At InCabin, Socionext presents a dynamic cockpit demonstrator, showcasing the SC1260’s ability to detect vital signs like breathing, ensuring a safer and smarter automotive environment.​

Watch the video below to find out more:​


Q&A with Socionext

What exciting innovations is Socionext bringing to the table this year?
We’re thrilled to showcase our latest innovation—the 60 GHz Radar Sensor, SC1260. At InCabin, we’ll present a cockpit demonstrator that highlights the groundbreaking capabilities of this chip, setting new standards for automotive interior safety.
What makes the SC1260 radar sensor stand out from existing solutions?
The SC1260 is more than just a radar sensor – it’s a highly advanced solution with integrated antennas in a compact 6×9 mm package.
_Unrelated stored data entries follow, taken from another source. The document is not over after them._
/-- A gang or grid sequencer that has stopped gets its upper frame (R335). The frame holds it as it stands immediately before its
instruction (R71, item 1): nothing is unwound, since the decisions that it has produced stay queued and would otherwise be produced
twice (DESIGN CHOICE log 125). -/
def deliverUpper (u : UnitRef) (i : FaultInfo) (s : State) : State :=
  if s.flt.frames.any fun f => f.upper == some u then s
  else
    let ctx := s.ctxOf u
    let faulted := i.faulted
    let c := s.noteFault i
    let gone := c.discardFrame (s.launchOf u) ctx (if faulted then some (c.upperRecord u i none) else none)
    let t := (s.qs.accs.filter fun a => a.unit == u && a.pc == i.pc && a.sym.isNone && !a.kind.isWrite).foldl State.dropAcc c
    if faulted && !s.queueUsable ctx then gone
    else writeFrame ctx (t.upperFrame u i) gone (fun fid va bs w =>
      let f := FrameInfo.ofBytes ctx fid va none (some u) i 0 0 false false
        (if !faulted then s.pageTagOf ctx i.addr else none) bs
      let w1 := (w.setFlt { w.flt with frames := w.flt.frames ++ [f] }).mapSeq u fun q => { q with park := .none }
      if faulted then w1.addRecord (c.upperRecord u i (some fid)) else w1) s t

/-- FAULT_DELIVERY: a block, named by one of its units, or an upper sequencer (R335). -/
def execFaultDelivery (u : UnitRef) (s : State) : Host.Outcome State Fault Refusal :=
  match u.block? with
  | some b =>
    (match s.blk? b with
     | none => .next s
     | some x => match x.stop with | some i => .next (deliverBlock x (s.settleWhy i) s) | none => .next s)
  | none =>
    match lookup? u s.flt.uppers with
    | some i => .next (deliverUpper u (s.settleWhy i) s)
    | none => .next s

/-- The driver answers that a page cannot be mapped: the frames that would stand in it are discarded (R336). -/
def State.refuseFrames (s : State) (page : Nat) : State :=
  let inPage (ctx va n : Nat) : Bool := match s.partAccess ctx va n true with | .miss ia => ia / 65536 == page | _ => false
  let blocked (ctx n : Nat) : Bool := match s.freeRun ctx ((n + 65535) / 65536) with
    | some fid => inPage ctx (s.poolBase ctx + fid * 65536) n
    | none => false
  let s1 := s.blks.foldl (fun t x => match x.stop with
    | some i =>
      if s.mayFrame x i && blocked x.ctx ((s.standFor x i).blockFrame x i 0).length then
        (t.discardFrame x.launch x.ctx (if i.faulted then some (s.blockRecord x i none) else none)).killBlock x.id
      else t
    | none => t) s
  s.flt.uppers.foldl (fun t p =>
    if !(s.flt.frames.any fun f => f.upper == some p.1) && blocked (s.ctxOf p.1) (s.upperFrame p.1 p.2 0).length then
      t.discardFrame (s.launchOf p.1) (s.ctxOf p.1) (if p.2.faulted then some (s.upperRecord p.1 p.2 none) else none)
    else t) s1

/-! ## FAULT_RECORD_POST (R336) -/

/-- A record that is not posted: its job is hard-cancelled, and it goes to the last-fault slot. -/
def unposted (r : FaultRec) (bs : List Byte) (s : State) : State :=
  let s1 := (s.setFlt { s.flt with records := s.flt.records.erase r }).setLastFault r.ctx bs
  match r.handle with | some l => s1.cancelJobOf l | none => s1

def execFaultRecordPost (ctx : Nat) (s : State) : Host.Outcome State Fault Refusal :=
  match s.flt.records.find? fun r => r.ctx == ctx with
  | none => .next s
  | some r =>
    let log := (s.cr ctx 0x42).toNat % 16
    let base := s.queueBase ctx
    if !s.queueUsable ctx then .next (unposted r r.bytes s)
    else match s.partAccess ctx base 8 true, s.vaKey ctx base true with
      | .miss ia, _ => .next (s.pageMiss ia 1).1
      | .held, _ => .next s
      | .refused, _ | .ok, none => .next (unposted r (splice 8 (leBytes 8 0) r.bytes) s)
      | .ok, some k =>
        let tail := s.readNat k 4
        let head := s.readNat (k + 4) 4
        let at_ := base + 64 + 64 * (tail % 2 ^ log)
        if 2 ^ log ≤ (tail + 2 ^ 32 - head) % 2 ^ 32 then .next s
        else match s.partAccess ctx at_ 64 true with
          | .miss ia => .next (s.pageMiss ia 1).1
          | .held => .next s
          | .refused => .next (unposted r (splice 8 (leBytes 8 0) r.bytes) s)
          | .ok =>
            let s1 := s.pokeVa ctx at_ (splice 4 (leBytes 4 tail) r.bytes)
            let s2 := s1.pokeVa ctx base (leBytes 4 ((tail + 1) % 2 ^ 32))
            .next (s2.setFlt { s2.flt with records := s2.flt.records.erase r })

/-- The stage-2 page that the posting of a context's oldest record waits for. -/
def State.recordWaits (s : State) (ctx : Nat) : Option Nat :=
  let base := s.queueBase ctx
  match s.partAccess ctx base 8 true, s.vaKey ctx base true with
  | .miss ia, _ => some (ia / 65536)
  | _, some k =>
    (match s.partAccess ctx (base + 64 + 64 * (s.readNat k 4 % 2 ^ ((s.cr ctx 0x42).toNat % 16))) 64 true with
     | .miss ia => some (ia / 65536)
     | _ => none)
  | _, none => none

/-- The driver answers that a page of a fault queue cannot be mapped: the record that waits for it is not posted (R336). -/
def State.refuseRecords (s : State) (page : Nat) : State :=
  ((s.flt.records.map (·.ctx)).dedup).foldl (fun t ctx =>
    match t.flt.records.find? fun r => r.ctx == ctx with
    | some r =>
      if t.queueUsable ctx && t.recordWaits ctx == some page then unposted r (splice 8 (leBytes 8 0) r.bytes) t else t
    | none => t) s

/-! ## STATEERR (R340, R390) -/

/-- STATEERR: an uncorrectable error in state held for a resident block. -/
def execStateerr (b : Nat) (s : State) : Host.Outcome State Fault Refusal :=
  match s.blk? b with
  | none => .next s
  | some x =>
    if x.phase != .resident || x.kill then .next s
    else
      let s1 := s.countError 0 x.core
      let pc := ((s.seq? (.block b)).map fun q => standPc q q.clause).getD 0
      let i : FaultInfo := { unit := .block b, cause := .stateerr, pc := pc, addr := 0, info := 0, lanes := 0, preempt := false, final := false,
                             since := s.env.cycle, no := s.env.fresh }
      .next (((s1.bump.addRecord (s1.blockRecord x i none)).killBlock b).cancelEntry true x.launch)

/-! ## Restoring (R71, R96, R341, R347, R354) -/

/-- A sequencer and the slices that stand with it go on where their level records say (R399). -/
def placeTeam (ms : List (UnitRef × Nat)) (c : ClauseRun) (lead : UnitRef) (oldPc : Nat) (stands : Bool) (s : State) : State :=
  ((ms.map (·.2)).dedup).foldl (fun t p =>
    let us := (ms.filter fun m => m.2 == p).map (·.1)
    let first := c.addr + 8
    let run : Option ClauseRun :=
      if p = oldPc then (if c.pos = 0 && !c.ended && !stands then none else some c)
      else if first ≤ p ∧ p < first + 8 * c.words.length ∧ (p - first) % 8 = 0 then
        some { c with pos := (p - first) / 8, next := none, ended := false, retire := false }
      else none
    match run, us with
    | some r, v :: _ =>
      us.foldl (fun t w => t.mapSeq w fun q =>
        { q with pc := c.addr, clause := (if w = v then some { r with team := us.map UnitRef.sliceNo } else none)
                 park := if w = v ∧ v = lead ∧ p = oldPc then q.park else .none }) t
    | _, _ => us.foldl (fun t w => t.mapSeq w fun q => { q with pc := p, clause := none, park := .none }) t) s

/-- Where each unit stands, from the PCs of the level records. -/
def placeUnits (pcs : List (UnitRef × Nat)) (s : State) : State :=
  pcs.foldl (fun t p =>
    match s.seq? p.1 with
    | none => t
    | some q =>
      match q.clause with
      | some c =>
        let ms := match p.1 with
          | .slice b g _ => c.team.map fun k => (UnitRef.slice b g k, lookupD p.2 (UnitRef.slice b g k) pcs)
          | u => [(u, p.2)]
        placeTeam ms c p.1 (standPc q (some c)) q.park.stands t
      | none => if (s.clauseOf p.1).isSome then t else t.mapSeq p.1 fun x => { x with pc := p.2 }) s

/-- The words of a clause fetched again, for a unit that goes on inside it (R399, R402). -/
def State.refetch (s : State) (u : UnitRef) (c : ClauseRun) : Except FetchErr ClauseRun := do
  let w ← s.fetchWord u c.addr
  match decodeHeader w with
  | none => .error (.cause .clause)
  | some h =>
    let ws ← s.fetchWords u (c.addr + 8) (h.count + 1)
    .ok { c with hdr := h, words := ws }

/-- Whether some unit's clause cannot be fetched yet: a page to ask for, or a wait. -/
def State.refetchMiss (s : State) (us : List UnitRef) : Option FetchErr :=
  us.findSome? fun u => match (s.seq? u).bind (·.clause) with
    | some c => if c.ended then none else (match s.refetch u c with | .error (.cause _) | .ok _ => none | .error e => some e)
    | none => none

/-- Fetches again; a unit whose fetch faults takes its fault. -/
def refetchAll (us : List UnitRef) (s : State) : State :=
  us.foldl (fun t u => match (t.seq? u).bind (·.clause) with
    | some c =>
      if c.ended then t
      else (match t.refetch u c with
        | .ok r => t.mapSeq u fun q => { q with clause := some r }
        | .error (.cause k) => takeFault u c.pcAt { cause := k, addr := t.fetchBadAt u c.addr (c.words.length + 1), info := 0, lanes := 0, after := false } t
        | .error _ => t)
    | none => t) s

/-- The access records are issued again, in order, with their addresses checked again (R95, R189, R347). -/
def reissue (own : UnitRef → Bool) (s : State) : State :=
  let ids := (s.qs.accs.filter fun a => own a.unit).map (·.id)
  let again (y : LaneAcc) : LaneAcc := match y.st with | .failed _ | .page _ | .void => { y with st := .todo } | _ => y
  let renew (a : Access) : Access := if ids.contains a.id then { a with poison := none, lanes := a.lanes.map again } else a
  let s1 := s.setQs { s.qs with accs := s.qs.accs.map renew }
  let s2 := s1.setSyms (s1.syms.map fun y => match y.accessId? with
    | some id => if ids.contains id then { y with poison := none } else y
    | none => y)
  ids.foldl (fun t id => match t.access? id with
    | none => t
    | some a => a.lanes.zipIdx.foldl (fun t p =>
        match p.1.st, p.1.addr with
        | .todo, some va =>
          (match t.reach a.unit.cls a.unit (t.ctxOf a.unit) (t.descOf a.unit) ((a.unit.block?).getD 0) p.1.g
              (if a.unit.rank = 1 then p.1.l else 0) va p.1.size a.kind.need a.kind.isAtomic true with
           | .ok tg m => t.mapLane id p.2 fun y => { y with tgt := tg, mark := m }
           | .wait => t
           | .fault c => t.failLane a p.2 c
           | .page _ ia => t.mapLane id p.2 fun y => { y with tgt := .inter ia })
        | _, _ => t) t) s2

/-- A block's state from a frame's bytes, on a core; none while a symbol or a fetch is wanting. -/
def State.restoreFrom (s : State) (f : FrameInfo) (x : Blk) (core : Nat) (bs : List Byte) : Option State :=
  let us := unitsOf x
  let new (i : Nat) := f.item i bs
  let old (i : Nat) := f.item i f.built
  let quarter (u : UnitRef) : Nat := framedQuarter x.id (u.groupNo % 4)
  let blockQ := s.seq? (.block x.id)
  let later := (blockQ.map fun q => q.queue.drop f.queued).getD []
  let s0 := s.mapSeq (.block x.id) fun q => { q with queue := q.queue.take f.queued }
  let pcs := us.zip ((chunks 4096 us.length (new 2)).map fun r => field r 0 8)
  let s1 := (us.zip ((chunks 4096 us.length (new 2)).zip (chunks 4096 us.length (old 2)))).foldl
    (fun t p => restoreLevel p.1 (quarter p.1) p.2.1 p.2.2 t) s0
  let s2 := s1.mapSeq (.block x.id) fun q => { q with queue := q.queue ++ later }
  let slices := (List.range x.desc.groups).flatMap (slicesOf x)
  let s3 := (slices.zip (chunks 32 slices.length (new 3))).foldl (fun t p => restoreMask p.1 p.2 t) s2
  let s4 := s3.setCells (changedWords (vecKeys x) (new 4) (old 4))
  let s5 := forChanged 72 (fun y e _ t => restoreIndex y e t) (blockLanes x) (new 5) (old 5) s4
  let s6 := s5.setCells (changedWords ((blockLanes x).map fun y => RegKey.fsr y.b y.g y.l) (new 6) (old 6) ++
    changedWords (scopeKeys x) (new 7) (old 7))
  let s7 := restoreItem8 x (new 8) (old 8) s6
  let mids := s.midUnits us
  let s8 := mids.foldl (fun (p : State × Nat) u =>
    let n := 8 + 128 * (latchLanes x u).length
    (restoreLatches (latchLanes x u) u (((new 9).drop p.2).take n) (((old 9).drop p.2).take n) p.1, p.2 + n)) (s7, 0) |>.1
  let s9 := placeUnits pcs (restoreItem12 x (new 12) (old 12) s8)
  let chan := s.freeChan core
  let s10 := (s9.mapBlk x.id fun y => { y with phase := .resident, core := core, chan := chan, stop := none, hold := none,
                                               haltReq := false, frozen := false }).setFlt
    { s9.flt with frames := s9.flt.frames.filter fun g => !(g.fid == f.fid && g.ctx == f.ctx) }
  match s.placeSyms x core, s10.refetchMiss us with
  | some names, none =>
    let s11 := s10.renameSyms fun p => (lookup? p names).getD p
    some (refetchAll us (reissue (fun u => u.block? == some x.id) s11))
  | _, _ => none

/-- An upper sequencer goes on in place, from a frame's bytes (R341, R354). -/
def State.restoreUpper (s : State) (f : FrameInfo) (u : UnitRef) (bs : List Byte) : State :=
  let s1 := restoreLevel u 0 (f.item 2 bs) (f.item 2 f.built) s
  let s2 := s1.setCells (changedWords (upperKeys u) (f.item 7 bs) (f.item 7 f.built))
  let s3 := (s.midUnits [u]).foldl (fun t v => restoreLatches [noLane] v (f.item 9 bs) (f.item 9 f.built) t) s2
  let accs := s3.framedAccs fun v => v == u
  let s4 := match Item8.read 0 accs (f.item 8 bs) with
    | some i => if f.item 8 bs = f.item 8 f.built then s3 else restoreAccs 0 accs i.forms [] i.accs s3
    | none => s3
  let s5 := placeUnits [(u, field (f.item 2 bs) 0 8)] s4
  let s6 := s5.setFlt { s5.flt with
    frames := s5.flt.frames.filter fun g => !(g.fid == f.fid && g.ctx == f.ctx)
    uppers := s5.flt.uppers.filter fun p => p.1 != u }
  refetchAll [u] (reissue (fun v => v == u) s6)

/-- Whether a unit of a swapped-out block need not wait any longer: what it waits for has come, or it waits for accesses of its own,
which go on once its block is resident again (R261, R268). -/
def unitWoken (s : State) (x : Blk) (u : UnitRef) : Bool :=
  match s.seq? u with
  | none => false
  | some q =>
    !q.retired && !s.isFollower u && (match q.clause, q.park with
      | some _, .monitors ls => ls.all fun p => p.2.isSome
      | some _, .callt _ polled => polled
      | some c, .barrier tok =>
        let bar (gang : Bool) (n : Nat) : Bool :=
          let bars := if gang then ((s.gang? x.launch x.gangNo).map (·.bars)).getD [] else x.bars
          (bars.getD n Bar.zero).phase != tok
        (match (c.words[c.pos]?).map decode with
         | some (.ok (.barwait gang n _)) | some (.ok (.barsync gang n _)) => bar gang n
         | _ => true)
      | some _, .meeting | some _, .gather => false
      | none, _ => (match atHeader u q.arrive s with
        | .go _ => s.canWalk u
        | _ => true)
      | _, _ => true)

/-- A swapped-out block that is ready to be restored: its frame says so, or one of its units is woken. -/
def State.restorable (s : State) (x : Blk) (f : FrameInfo) : Bool :=
  f.ready || (f.why.preempt && (unitsOf x).any (unitWoken s x))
It includes two transmitter and four receiver antennas, simplifying vehicle integration. The chip also features advanced signal processing that outputs point cloud data directly, reducing BOM costs by enabling the use of smaller CPUs and memory. With an average power consumption of just 0.7 milliwatts, it’s incredibly efficient.
Signal processing is a critical component. Can you explain the advantages of the SC1260’s signal processing capabilities?
Absolutely. The SC1260 features integrated blocks for advanced signal processing, including range FFT and a CFAR engine for filtering. It measures distance and angle, clusters data, and outputs point cloud data in XYZ coordinates. All of this is built into the hardware, eliminating the need for an external CPU or firmware, which makes it a highly efficient solution.
What are the primary use cases for this radar sensor in automotive applications?
The SC1260 is designed for a variety of automotive interior sensing applications. One key use case is child presence detection, where the radar sensor can detect vital signs like breathing or heartbeat, even through materials like blankets. It’s also highly effective for seat occupancy detection, accurately identifying multiple passengers. Additionally, it’s perfect for security monitoring, such as intrusion detection or proximity alerts.
Are there any other potential applications for the SC1260 that you’d like to highlight?
Definitely. The SC1260 can be used in kick-sensors for tailgate operations, distinguishing between gestures like kicks or swipes. It’s also ideal for gesture control in HMI applications, allowing drivers to control functions with simple hand movements, reducing the need for physical buttons and enhancing the user experience.
You mentioned presenting a cockpit demonstrator at the show. What does the demonstrator consist of?
Our cockpit demonstrator immerses attendees in a real-world automotive experience. It features a replica of a classic car interior with both front and rear seats. Inside, we’ve installed our state-of-the-art radar sensor, connected to a front panel display that visualizes live radar data. It’s a dynamic way to showcase the future of in-cabin sensing.
Will the cockpit show how passengers can be seen in the car as well as other critical information?
Exactly! The radar sensor does more than just detect seat occupancy—it can identify passengers in real time and even detect vital signs like breathing. It’s designed to elevate vehicle safety and comfort, demonstrating how advanced radar technology can monitor passengers with precision and reliability.
Will attendees be able to experience the cockpit demonstrator and test it firsthand?
Absolutely! We invite everyone to sit in the cockpit and experience the technology firsthand. It’s an interactive demonstration where you can see the radar sensor in action. We’re excited to guide attendees through the possibilities and discuss how this technology can transform the future of automotive interiors.
How can our readers learn more?
You can visit our stand and explore our exciting products firsthand. Our experts will be on-site to answer any questions.
For those interested in learning more, Socionext encourages visits to their exhibition stand and engagement on their social media platforms:

Don’t miss key conversations at InCabin Europe this May. Get your pass here.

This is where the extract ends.